Exercise brief »
Within the listing below, the lines to output run from the one containing "if_true] at denied" through the one containing "next o offered =>"; copy them exactly and nothing else.

Source information »
/-- A DENY entry is denied for MALFORMED or QUOTA, into a pool with room. -/
theorem denyEntry_of_judge {reason : DenyReason} (denied : (judge s q).disposition = .denyEntry reason) :
    poolFull s = false ∧ reason ≠ .poolFull := by
  have disposal : ∀ x, denyDisposal s q.key x = .denyEntry reason → poolFull s = false ∧ x = reason := by
    intro x h
    unfold denyDisposal at h
    split at h
    · cases h
    · split at h
      · cases h
      next room =>
        cases h
        exact ⟨by simpa using room, rfl⟩
  cases bad : malformed q with
  | true =>
    rw [judge_of_malformed bad] at denied
    obtain ⟨room, rfl⟩ := disposal _ denied
    exact ⟨room, by simp⟩
  | false =>
    cases lane : effectiveLane s (classify s q) with
    | bypass =>
      rw [judge_of_bypass bad lane] at denied
      cases full : poolFull s <;> simp [full] at denied
    | regulator x =>
      by_cases below : laneLength s (.regulator x) < (reg s x).setup.holdQuota
      · rw [judge_of_room bad lane below] at denied
        cases full : poolFull s with
        | false => simp [full] at denied
        | true =>
          cases policy : (reg s x).setup.policy <;> simp only [full, policy, if_true] at denied
          · cases denied
          · simp [(disposal _ denied).1] at full
      · rw [judge_of_quota bad lane below] at denied
        cases policy : (reg s x).setup.policy <;> simp only [policy] at denied
        · cases denied
        · obtain ⟨room, rfl⟩ := disposal _ denied
          exact ⟨room, by simp⟩

theorem considered_eq_some {v : Verdict} (found : considered s = some (q, v)) :
    flowing s = true ∧ v = judge s q ∧ ∃ o, s.offer = some o ∧ o.request = q := by
  unfold considered at found
  split at found
  next o offered =>
    split at found
    next flows =>
      cases found
      exact ⟨flows, rfl, o, offered, rfl⟩
    · cases found
  · cases found

end

/-- Settles O8, one clause for each row. -/
theorem takeDecisionFollowsTheTable : Obligations.TakeDecisionFollowsTheTable := by
  intro s q v full free bad denied
  have isFull : poolFull s = true ↔ full := poolFull_iff s
  have hasRoom : poolFull s = false ↔ ¬ full := by rw [← isFull, Bool.not_eq_true]
  have isFree : keyFree s q.key = true ↔ free := keyFree_iff s q.key
  have isBusy : keyFree s q.key = false ↔ ¬ free := by rw [← isFree, Bool.not_eq_true]
  have isBad : malformed q = true ↔ bad := malformed_iff q
  have isGood : malformed q = false ↔ ¬ bad := by rw [← isBad, Bool.not_eq_true]
  have disposal : ∀ reason, v.disposition = denyDisposal s q.key reason → v.foundFull = denyFoundFull s q.key →
      denied reason := by
    intro reason disposition foundFull
    dsimp only [denied]
    rw [disposition, foundFull]
    exact ⟨fun h => denyDisposal_of_free (isFree.mpr h) reason,
      fun h room => denyDisposal_of_room (isBusy.mpr h) (hasRoom.mpr room) reason,
      fun h h' => denyDisposal_of_full (isBusy.mpr h) (isFull.mpr h') reason⟩
  refine ⟨judge_target s q, fun wrong => ?malformed, fun good r target state => ?lane, fun good target => ?bypass⟩
  case malformed =>
    have row := judge_of_malformed (s := s) (isBad.mpr wrong)
    exact ⟨congrArg Verdict.atQuota row, disposal _ (congrArg Verdict.disposition row) (congrArg Verdict.foundFull row)⟩
  case lane =>
    have lane := (effectiveLane_eq_regulator_iff s _ r).mpr ⟨target, (laneInUse_iff _).mpr state⟩
    by_cases below : laneLength s (.regulator r) < (reg s r).setup.holdQuota
    · have row : v = _ := judge_of_room (isGood.mpr good) lane below
      refine ⟨congrArg Verdict.lane row, fun reached => absurd below reached.not_gt, fun _ isFull' => ?_, fun _ room => ?_⟩
      · rw [row, isFull.mpr isFull']
        refine ⟨rfl, rfl, fun policy => by simp [policy], fun policy => ?_⟩
        simp only [policy, if_true]
        exact ⟨fun h => (denyDisposal_of_free (isFree.mpr h) _).1,
          fun h => (denyDisposal_of_full (isBusy.mpr h) (isFull.mpr isFull') _).1⟩
      · rw [row, hasRoom.mpr room]
        exact ⟨rfl, rfl, rfl⟩
    · have row : v = _ := judge_of_quota (isGood.mpr good) lane below
      refine ⟨congrArg Verdict.lane row, fun _ => ⟨congrArg Verdict.atQuota row, fun policy => ?_, fun policy => ?_⟩,
        fun h => absurd h below, fun h => absurd h below⟩
      · rw [row, policy]
        exact ⟨rfl, rfl⟩
      · refine disposal _ ?_ ?_ <;> rw [row, policy]
  case bypass =>
    have lane : effectiveLane s (classify s q) = .bypass := by
      rcases target with target | ⟨r, target, state⟩
      · rw [target]; rfl
      · rw [target, effectiveLane, (laneInUse_eq_false_iff _).mpr state]; rfl
    have row : v = _ := judge_of_bypass (isGood.mpr good) lane
    refine ⟨congrArg Verdict.lane row, congrArg Verdict.atQuota row, fun room => ?_, fun isFull' => ?_⟩
    · rw [row, hasRoom.mpr room]
      exact ⟨rfl, rfl⟩
    · rw [row, isFull.mpr isFull']
      exact ⟨rfl, rfl⟩

/-! ## What a consideration changes (R94) -/

theorem consider_eq {s : State} {o : Offer} (offered : s.offer = some o) (flows : flowing s = true) :
    consider s =
      { fullCause (judge s o.request) o (quotaCause (judge s o.request) o s) with
        offer := some { o with quotaRun := (judge s o.request).atQuota, poolRun := (judge s o.request).foundFull } } := by
  rw [consider, offered]
  exact if_pos flows

theorem consider_of_held {s : State} (held : flowing s = false) : consider s = s := by
  unfold consider
  split
  · rfl
  · rw [held]; rfl

theorem markers_quotaCause {s : State} {o : Offer} (l : Fin 4) :
    (quotaCause (judge s o.request) o s).markers[l] =
      if (s.markers[l]).kind = .quotaHit ∧ (judge s o.request).atQuota = some (s.markers[l]).source
          ∧ o.quotaRun ≠ some (s.markers[l]).source then
        pulsed s.markers[l]
      else s.markers[l] := by
  unfold quotaCause
  cases found : (judge s o.request).atQuota with
  | none => simp
  | some r =>
    have on : (reg s r).state ≠ .off := by
      have used := laneInUse_of_atQuota found
      intro off
      simp [off, laneInUse] at used
    by_cases same : o.quotaRun = some r
    · rw [if_neg fun ⟨_, source, fresh⟩ => fresh (same.trans source)]
      simp only [same, if_true]
    · simp only [same, if_false, markers_raiseCause]
      refine if_congr ⟨fun ⟨_, source, kind⟩ => ?_, fun ⟨kind, source, _⟩ => ?_⟩ rfl rfl
      · subst source
        exact ⟨Option.some.inj kind, rfl, same⟩
      · exact ⟨on, (Option.some.inj source).symm, by rw [kind]; rfl⟩

/-- Settles O10: a consideration that finds what the one before found begins no run. -/
theorem reconsiderationSetsNothingAgain : Obligations.ReconsiderationSetsNothingAgain := by
  intro s
  have none_or_held : s.offer = none ∨ flowing s = false → consider s = s := by
    rintro (none | held)
    · exact consider_none none
    · exact consider_of_held held
  refine ⟨fun considered => ?same, none_or_held, ?run⟩
  case same =>
    cases offered : s.offer with
    | none => exact none_or_held (.inl offered)
    | some o =>
      cases flows : flowing s with
      | false => exact none_or_held (.inr flows)
      | true =>
        obtain ⟨quota, pool⟩ := considered o offered flows
        have quotaSame : quotaCause (judge s o.request) o s = s := by
          unfold quotaCause
          split
          next r found => rw [if_pos (quota.trans found)]
          · rfl
        have fullSame : fullCause (judge s o.request) o s = s := by simp [fullCause, pool]
        have kept : some { o with quotaRun := (judge s o.request).atQuota, poolRun := (judge s o.request).foundFull }
            = s.offer := by rw [offered, ← quota, ← pool]
        rw [consider_eq offered flows, quotaSame, fullSame, kept]
  case run =>
    intro o offered flows v newRun t
    have outcome := consider_eq offered flows
    refine ⟨?_, fun r => ?_, fun l => ?_, ?_⟩
    · refine (consider_frame s).trans ?_
      have left : (consider s).offer =
          some { request := o.request, quotaRun := v.atQuota, poolRun := v.foundFull } := by rw [outcome]
      rw [left]
    · have context : reg t r = if newRun r then withCauses (reg s r) 0x08#7 else reg s r := by
        refine (reg_consider s r).trans (if_congr ⟨fun ⟨_, p, same, found, fresh⟩ => ?_, fun ⟨found, fresh⟩ => ?_⟩ rfl rfl)
        · cases offered.symm.trans same
          exact ⟨found, fresh⟩
        · exact ⟨flows, o, offered, found, fresh⟩
      exact ⟨fun new => context.trans (if_pos new), fun old => context.trans (if_neg old)⟩
    · have line : t.markers[l] = (quotaCause (judge s o.request) o s).markers[l] := by
        change (consider s).markers[l] = _
        rw [outcome, fullCause_frame]
      rw [markers_quotaCause] at line
      exact ⟨fun new => line.trans (if_pos new), fun old => line.trans (if_neg old)⟩
    · change (consider s).deviceCauses = _
      rw [outcome]
      refine (deviceCauses_fullCause _ _ _).trans ?_
      rw [quotaCause_frame]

Solution to this task »
          cases policy : (reg s x).setup.policy <;> simp only [full, policy, if_true] at denied
          · cases denied
          · simp [(disposal _ denied).1] at full
      · rw [judge_of_quota bad lane below] at denied
        cases policy : (reg s x).setup.policy <;> simp only [policy] at denied
        · cases denied
        · obtain ⟨room, rfl⟩ := disposal _ denied
          exact ⟨room, by simp⟩

theorem considered_eq_some {v : Verdict} (found : considered s = some (q, v)) :
    flowing s = true ∧ v = judge s q ∧ ∃ o, s.offer = some o ∧ o.request = q := by
  unfold considered at found
  split at found
  next o offered =>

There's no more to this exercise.